World According to Tim: Stories with More Twists and Turns than the Road America Track!

World According to Tim: Stories with More Twists and Turns than the Road America Track!

By Tim E. Renzelmann

I love stories. Stories inspire, teach, and entertain. As Jimmy Neil Smith, founder of the International Storytelling Center suggests, “We live in a network of stories. There isn’t a stronger connection between people than storytelling.”

And stories are quite powerful.

Mythologist Joseph Campbell, in an interview with Bill Moyer, stated, “People say that what we’re all seeking is a meaning for life.
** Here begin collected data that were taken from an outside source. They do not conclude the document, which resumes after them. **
-- ==== Sys2Proof/Machine/MirrorOps.lean ====
section
/-!
DEFINITION. Writes into a mirror's local buffer, sent to the remote buffer as DATA flits (R583 to R586), and the tile
headers that packing fills in (R244 to R246, R257).
-/

namespace Sys2Proof.Machine

/-! ### Tile headers -/

/-- Bytes of a factor element of FORMAT 1 (E4M3) or 2 (BF16). -/
def factorBytes (format : Nat) : Nat := if format = 2 then 2 else 1
/-- PAYLOAD_LENGTH (R244). -/
def tilePayload (format rank : Nat) : Nat := 128 * rank * factorBytes format
/-- STRIDE (R246). -/
def tileStride (format rank : Nat) : Nat := 64 + tilePayload format rank
/-- The RANK codes. -/
def rankOk (r : Nat) : Bool := r == 4 || r == 8 || r == 16 || r == 32
/-- The FORMAT codes. -/
def formatOk (f : Nat) : Bool := f == 1 || f == 2

/-- The header bytes of a tile with a CRC field (R244). -/
def tileHeader (format rank index crc scale : Nat) : List Nat :=
  [0x52, 0x4C, format, rank] ++ leBytes 2 (tilePayload format rank) ++ leBytes 2 index ++ leBytes 4 crc ++ [scale, 0, 0, 0]

/-- A whole slot with its header filled in under R586. -/
def packSlot (format rank scale index : Nat) (slot : List Nat) : List Nat :=
  let payload := (slot.drop 16).take (tilePayload format rank)
  tileHeader format rank (index % 65536) (crc32c (tileHeader format rank (index % 65536) 0 scale ++ payload)) scale
    ++ slot.drop 16

/-! ### Mirrored writes -/

/-- The mirror, if any, whose local buffer a handle of an instance is (R583): its index. -/
def State.mirrorOf (s : State) (i h : Nat) : Option Nat :=
  (List.range 64).find? fun k =>
    s.flag (R.CHAIN_MIRROR_VALID k) && s.rd (R.CHAIN_MIRROR_LOCAL_HANDLE k) == h && s.rd (R.CHAIN_MIRROR_INST k) == i

/-- The pieces (offset, bytes) in which a write of `bs` at `off` leaves with packing (R586): each slot of `stride` bytes
that it covers whole becomes a tile; a slot it covers in part is sent with MAGIC 0. -/
def packPieces (format rank scale off : Nat) (bs : List Nat) : List (Nat × List Nat) :=
  let z := tileStride format rank
  (unitsOf z off bs.length).map fun n =>
    let lo := max off (n * z)
    let hi := min (off + bs.length) (n * z + z)
    let part := (bs.drop (lo - off)).take (hi - lo)
    if hi - lo = z then (lo, packSlot format rank scale n part)
    else (n * z, [0, 0] ++ ((List.replicate (lo - n * z) 0 ++ part).drop 2))

/-- Send a write into mirror `k` as DATA flits; what waits for them is named by `uid st op` (`isDesc`: a descriptor).
Nothing is sent, and the flag is false, when the remote device cannot be reached (R587). -/
def State.mirrorWrite (s : State) (i k off : Nat) (bs : List Nat) (uid st op : Nat) (isDesc : Bool) : State × Bool :=
  let dev := s.rd (R.CHAIN_MIRROR_DEVICE k)
  if !s.reachable dev then (s, false) else
  let packed := s.flag (R.CHAIN_MIRROR_PACK k)
  let pieces :=
    if packed then packPieces (s.rd (R.CHAIN_MIRROR_FORMAT k)) (s.rd (R.CHAIN_MIRROR_RANK k))
      (s.rd (R.CHAIN_MIRROR_SCALE_EXP k)) off bs
    else [(off, bs)]
  let runs := pieces.flatMap fun p => flitRuns p.2.length p.1 p.2
  let tag := s.chain.nextTag
  let s1 : State := { s with chain := { s.chain with
    nextTag := (tag + 1) % 65536, transfers := s.chain.transfers ++ [⟨tag, i, runs.length, uid, st, op, isDesc, 0,
      s.rd (R.CHAIN_MIRROR_LOCAL_HANDLE k), off⟩] } }
  let h := s.rd (R.CHAIN_MIRROR_REMOTE_HANDLE k)
  let s2 := (runs.zipIdx).foldl (fun s r =>
    s.sendFlit dev i (.data h r.1.1 tag (decide (r.2 + 1 = runs.length)) packed r.1.2)) s1
  (s2, true)

end Sys2Proof.Machine
end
I don’t think that’s what we’re really seeking. I think that what we’re seeking is an experience of being alive, so that our life experiences on the purely physical plane will have resonance with our innermost being and reality, so that we actually feel the rapture of being alive.”

I suggest that it is the stories that we pay attention to (the stories we listen to and the stories we tell) that allow us to “feel the rapture of being alive.”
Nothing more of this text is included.